The threshold is the point where the pump light is intense enough to ensure
that most of the atoms are in the excited state, and free to emit a photon, at
any given time.
d) (1 pt) Lasers are used in all sorts of modern technology. What characteristics of laser light
make it special and especially useful in technology (try to give examples of where this
feature is made use of in your everyday life)? In your description of the characteristics,
explain why the physics of how lasers work produce these characteristics.

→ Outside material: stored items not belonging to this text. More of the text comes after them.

-- ==== Sys2Proof/Certificates/Slice0/Obligations.lean ====
section
/-! DEFINITION. The statements about the machine, each from the numbered rules its docstring names. -/

open Sys2Proof Sys2Proof.Machine

/-! ### Classes 1 to 6 -/

/-- R148, R149, R123 to R126: every register-only instruction, in every operand form and type, completes whenever nothing of R124 stands in
its way, and of the whole machine changes only its destination registers (and the exact accumulator, for the instructions that write it),
the counters and the scoreboard; its PC moves past it. -/
def Obligations.RegisterInstructionsComplete : Prop :=
  ∀ i sp, regSpec i = some sp → ∀ s k w, Clear sp s k w → ∃ t w', exec i s = .next t ∧ RanRegs sp sp.dests s k w t w' ∧
    (writesXa i = false → w'.xa = w.xa)

/-- Table 11.4, R161, R149: the class 1 integer results, for every type and operand form, as numbers.
R162: class 1 `cmp` writes every bit of M[d] and `sel` moves all 64 bits. -/
def Obligations.ScalarResults : Prop :=
  ((∀ f, SetsS (.scalarAdd f) f.h f.d (fun w => extTy f.ty (wrapTo f.ty.width
    (if f.sat then clampTy f.ty (scaI w f.ty f.a + sbI w f.ty f.b) else scaI w f.ty f.a + sbI w f.ty f.b)))) ∧
  (∀ f, SetsS (.scalarSub f) f.h f.d (fun w => extTy f.ty (wrapTo f.ty.width
    (if f.sat then clampTy f.ty (scaI w f.ty f.a - sbI w f.ty f.b) else scaI w f.ty f.a - sbI w f.ty f.b)))) ∧
  (∀ f, SetsS (.scalarMul f) f.h f.d (fun w => extTy f.ty (wrapTo f.ty.width (scaI w f.ty f.a * sbI w f.ty f.b)))) ∧
  (∀ f, SetsS (.scalarMulhi f) f.h f.d (fun w => extTy f.ty (wrapTo f.ty.width (scaI w f.ty f.a * sbI w f.ty f.b / 2 ^ f.ty.width)))) ∧
  (∀ f, SetsS (.scalarDiv f) f.h f.d (fun w => extTy f.ty (if sbI w f.ty f.b = 0 then 2 ^ f.ty.width - 1
    else wrapTo f.ty.width ((scaI w f.ty f.a).tdiv (sbI w f.ty f.b))))) ∧
  (∀ f, SetsS (.scalarRem f) f.h f.d (fun w => extTy f.ty (if sbI w f.ty f.b = 0 then (rdS w f.a.toNat).toNat
    else wrapTo f.ty.width ((scaI w f.ty f.a).tmod (sbI w f.ty f.b))))) ∧
  (∀ f, SetsS (.scalarMin f) f.h f.d (fun w => extTy f.ty (wrapTo f.ty.width (min (scaI w f.ty f.a) (sbI w f.ty f.b))))) ∧
  (∀ f, SetsS (.scalarMax f) f.h f.d (fun w => extTy f.ty (wrapTo f.ty.width (max (scaI w f.ty f.a) (sbI w f.ty f.b))))) ∧
  (∀ f, SetsS (.scalarAnd f) f.h f.d (fun w => extTy f.ty ((rdS w f.a.toNat).toNat &&& sbVal w f.ty f.b))) ∧
  (∀ f, SetsS (.scalarOr f) f.h f.d (fun w => extTy f.ty ((rdS w f.a.toNat).toNat ||| sbVal w f.ty f.b))) ∧
  (∀ f, SetsS (.scalarXor f) f.h f.d (fun w => extTy f.ty ((rdS w f.a.toNat).toNat ^^^ sbVal w f.ty f.b))) ∧
  (∀ f, SetsS (.scalarNot f) f.h f.d (fun w => extTy f.ty (~~~ rdS w f.a.toNat).toNat)) ∧
  (∀ f, SetsS (.scalarShl f) f.h f.d (fun w => extTy f.ty ((rdS w f.a.toNat).toNat * 2 ^ (sbVal w f.ty f.b % 2 ^ f.ty.width)))) ∧
  (∀ f, SetsS (.scalarShr f) f.h f.d (fun w => extTy f.ty (wrapTo f.ty.width (scaI w f.ty f.a / 2 ^ (sbVal w f.ty f.b % 2 ^ f.ty.width))))) ∧
  (∀ f, SetsS (.scalarClz f) f.h f.d (fun w => extTy f.ty (if (rdS w f.a.toNat).toNat % 2 ^ f.ty.width = 0 then f.ty.width
    else f.ty.width - 1 - Nat.log2 ((rdS w f.a.toNat).toNat % 2 ^ f.ty.width)))) ∧
  (∀ f, SetsS (.scalarPopc f) f.h f.d (fun w => extTy f.ty
    ((List.range f.ty.width).filter (fun n => (rdS w f.a.toNat).getLsbD n)).length)) ∧
  (∀ f, SetsS (.scalarMov f) f.h f.d (fun w => extTy f.ty (sbVal w f.ty f.b)))) ∧
  ((∀ f, SetsM (.scalarCmp f) f.h f.d (fun w => if (match f.cnd with
      | .eq => decide (scaI w f.ty f.a = sbI w f.ty f.b) | .ne => decide (scaI w f.ty f.a ≠ sbI w f.ty f.b)
      | .lt => decide (scaI w f.ty f.a < sbI w f.ty f.b) | .le => decide (scaI w f.ty f.a ≤ sbI w f.ty f.b)
      | .gt => decide (scaI w f.ty f.a > sbI w f.ty f.b) | .ge => decide (scaI w f.ty f.a ≥ sbI w f.ty f.b)
      | .unord => false | .ord => true) then BitVec.allOnes 32 else 0)) ∧
  (∀ f, SetsS (.scalarSel f) f.h f.d (fun w => if rdS w f.c.toNat ≠ 0 then rdS w f.a.toNat
    else match f.b with
      | .reg b => rdS w b.toNat
      | .lit v => v.zeroExtend 64)))
/-- Table 11.4, R163, R164: the class 2 results in every sub-element of every lane of Active, for every type and operand form (vector, scalar
under BS, literal); `sel` and `mad` on whole lanes.
R163: class 2 `cmp` sets bit L of M[d] for each lane L of Active in which x cnd y holds in every sub-element, and every other bit is 0.
(That a 32-bit `mad` under BS reads S[b] as two sub-elements is the model's reading of R164 against R149, log 18.) -/
def Obligations.VectorIntegerAndCompare : Prop :=
  ((∀ f, SetsV (.vectorAdd f) f.h f.d f.ty (fun w l j => wrapTo f.ty.width
    (if f.sat then clampTy f.ty (vecI w f.ty f.a l j + vbI w f.ty f.b l j) else vecI w f.ty f.a l j + vbI w f.ty f.b l j))) ∧
  (∀ f, SetsV (.vectorSub f) f.h f.d f.ty (fun w l j => wrapTo f.ty.width
    (if f.sat then clampTy f.ty (vecI w f.ty f.a l j - vbI w f.ty f.b l j) else vecI w f.ty f.a l j - vbI w f.ty f.b l j))) ∧
  (∀ f, SetsV (.vectorMul f) f.h f.d f.ty (fun w l j => wrapTo f.ty.width (vecI w f.ty f.a l j * vbI w f.ty f.b l j))) ∧
  (∀ f, SetsV (.vectorMulhi f) f.h f.d f.ty (fun w l j => wrapTo f.ty.width (vecI w f.ty f.a l j * vbI w f.ty f.b l j / 2 ^ f.ty.width))) ∧
  (∀ f, SetsV (.vectorMin f) f.h f.d f.ty (fun w l j => wrapTo f.ty.width (min (vecI w f.ty f.a l j) (vbI w f.ty f.b l j)))) ∧
  (∀ f, SetsV (.vectorMax f) f.h f.d f.ty (fun w l j => wrapTo f.ty.width (max (vecI w f.ty f.a l j) (vbI w f.ty f.b l j)))) ∧
  (∀ f, SetsV (.vectorAbs f) f.h f.d f.ty (fun w l j => wrapTo f.ty.width
    (if f.sat then clampTy f.ty (vecI w f.ty f.a l j).natAbs else (vecI w f.ty f.a l j).natAbs))) ∧
  (∀ f, SetsV (.vectorNeg f) f.h f.d f.ty (fun w l j => wrapTo f.ty.width
    (if f.sat then clampTy f.ty (-(vecI w f.ty f.a l j)) else -(vecI w f.ty f.a l j)))) ∧
  (∀ f, SetsV (.vectorAnd f) f.h f.d f.ty (fun w l j => elemOf f.ty (rdV w f.a.toNat l) j &&& vbElem w f.ty f.b l j % 2 ^ f.ty.width)) ∧
  (∀ f, SetsV (.vectorOr f) f.h f.d f.ty (fun w l j => elemOf f.ty (rdV w f.a.toNat l) j ||| vbElem w f.ty f.b l j % 2 ^ f.ty.width)) ∧
  (∀ f, SetsV (.vectorXor f) f.h f.d f.ty (fun w l j => elemOf f.ty (rdV w f.a.toNat l) j ^^^ vbElem w f.ty f.b l j % 2 ^ f.ty.width)) ∧
  (∀ f, SetsV (.vectorNot f) f.h f.d f.ty (fun w l j => 2 ^ f.ty.width - 1 - elemOf f.ty (rdV w f.a.toNat l) j)) ∧
  (∀ f, SetsV (.vectorShl f) f.h f.d f.ty (fun w l j =>
    elemOf f.ty (rdV w f.a.toNat l) j * 2 ^ (vbElem w f.ty f.b l j % 2 ^ f.ty.width) % 2 ^ f.ty.width)) ∧
  (∀ f, SetsV (.vectorShr f) f.h f.d f.ty (fun w l j =>
    wrapTo f.ty.width (vecI w f.ty f.a l j / 2 ^ (vbElem w f.ty f.b l j % 2 ^ f.ty.width)))) ∧
  (∀ f, SetsV (.vectorClz f) f.h f.d f.ty (fun w l j => (if elemOf f.ty (rdV w f.a.toNat l) j = 0 then f.ty.width
    else f.ty.width - 1 - Nat.log2 (elemOf f.ty (rdV w f.a.toNat l) j)) % 2 ^ f.ty.width)) ∧
  (∀ f, SetsV (.vectorPopc f) f.h f.d f.ty (fun w l j =>
    ((List.range f.ty.width).filter (fun n => (elemOf f.ty (rdV w f.a.toNat l) j).testBit n)).length % 2 ^ f.ty.width)) ∧
  (∀ f, SetsV (.brev f) f.h f.d f.ty (fun w l j =>
    ((List.range f.ty.width).map (fun n => if (elemOf f.ty (rdV w f.a.toNat l) j).testBit (f.ty.width - 1 - n) then 2 ^ n else 0)).sum)) ∧
  (∀ f, SetsV (.bfe f) f.h f.d f.ty (fun w l j =>
    let off := vbElem w f.ty f.b l j % 256
    let n := vbElem w f.ty f.b l j % 2 ^ f.ty.width / 256 % 256
    let r := elemOf f.ty (rdV w f.a.toNat l) j / 2 ^ off % 2 ^ n
    if n = 0 then 0 else wrapTo f.ty.width (if f.ty.isI && r.testBit (n - 1) then (r : Int) - 2 ^ n else r))) ∧
  (∀ f, SetsV (.vectorMov f) f.h f.d f.ty (fun w l j => vbElem w f.ty f.b l j % 2 ^ f.ty.width)) ∧
  (∀ f, SetsLanes (.vectorSel f) f.h f.d (fun w l => if (rdM w f.c.toNat).getLsbD l then rdV w f.a.toNat l else vbLane w f.b l)) ∧
  (∀ f, SetsLanes (.madI32 f) f.h f.d (fun w l =>
    let x := rdV w f.a.toNat l
    let y := if f.bs then rdS w f.b.toNat else rdV w f.b.toNat l
    rdV w f.c.toNat l + (x.extractLsb' 0 32).signExtend 64 * (y.extractLsb' 0 32).signExtend 64
      + (x.extractLsb' 32 32).signExtend 64 * (y.extractLsb' 32 32).signExtend 64)) ∧
  (∀ f, SetsLanes (.madN32 f) f.h f.d (fun w l =>
    let x := rdV w f.a.toNat l
    let y := if f.bs then rdS w f.b.toNat else rdV w f.b.toNat l
    rdV w f.c.toNat l + (x.extractLsb' 0 32).zeroExtend 64 * (y.extractLsb' 0 32).zeroExtend 64
      + (x.extractLsb' 32 32).zeroExtend 64 * (y.extractLsb' 32 32).zeroExtend 64)) ∧
  (∀ f, SetsLanes (.madI64 f) f.h f.d (fun w l =>
    rdV w f.a.toNat l * (if f.bs then rdS w f.b.toNat else rdV w f.b.toNat l) + rdV w f.c.toNat l)) ∧
  (∀ f, SetsLanes (.madN64 f) f.h f.d (fun w l =>
    rdV w f.a.toNat l * (if f.bs then rdS w f.b.toNat else rdV w f.b.toNat l) + rdV w f.c.toNat l))) ∧
  (∀ f sp, regSpec (.vectorCmp f) = some sp → ∀ s k w, Clear sp s k w → ∃ t w', exec (.vectorCmp f) s = .next t ∧
    RanRegs sp sp.dests s k w t w' ∧ ∀ l, l < 32 → ((rdM w' f.d.toNat).getLsbD l = true ↔ (activeOf w f.h.mask).getLsbD l = true ∧
      ∀ j, j < elemCount f.ty →
        match f.cnd with
        | .eq => vecI w f.ty f.a l j = vbI w f.ty f.b l j | .ne => vecI w f.ty f.a l j ≠ vbI w f.ty f.b l j
        | .lt => vecI w f.ty f.a l j < vbI w f.ty f.b l j | .le => vecI w f.ty f.a l j ≤ vbI w f.ty f.b l j
        | .gt => vecI w f.ty f.a l j > vbI w f.ty f.b l j | .ge => vecI w f.ty f.a l j ≥ vbI w f.ty f.b l j
        | .unord => False | .ord => True))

Laser beams are light of all the same wavelength (monochromatic) with all of
the light traveling in the same direction (well-collimated) and all of the light has
the same phase (the wave of light created by any one atom photon is exactly in
step with the rest of the light). These are all characteristics that are
associated with stimulated emission (spontaneous emission is not guaranteed to
do any of these things). Stimulated emission occurs when a photon, passing by
an excited atom, stimulates an atom to emit a photon of the same wavelength, in
the same direction, and of the same phase (in step with the other photon).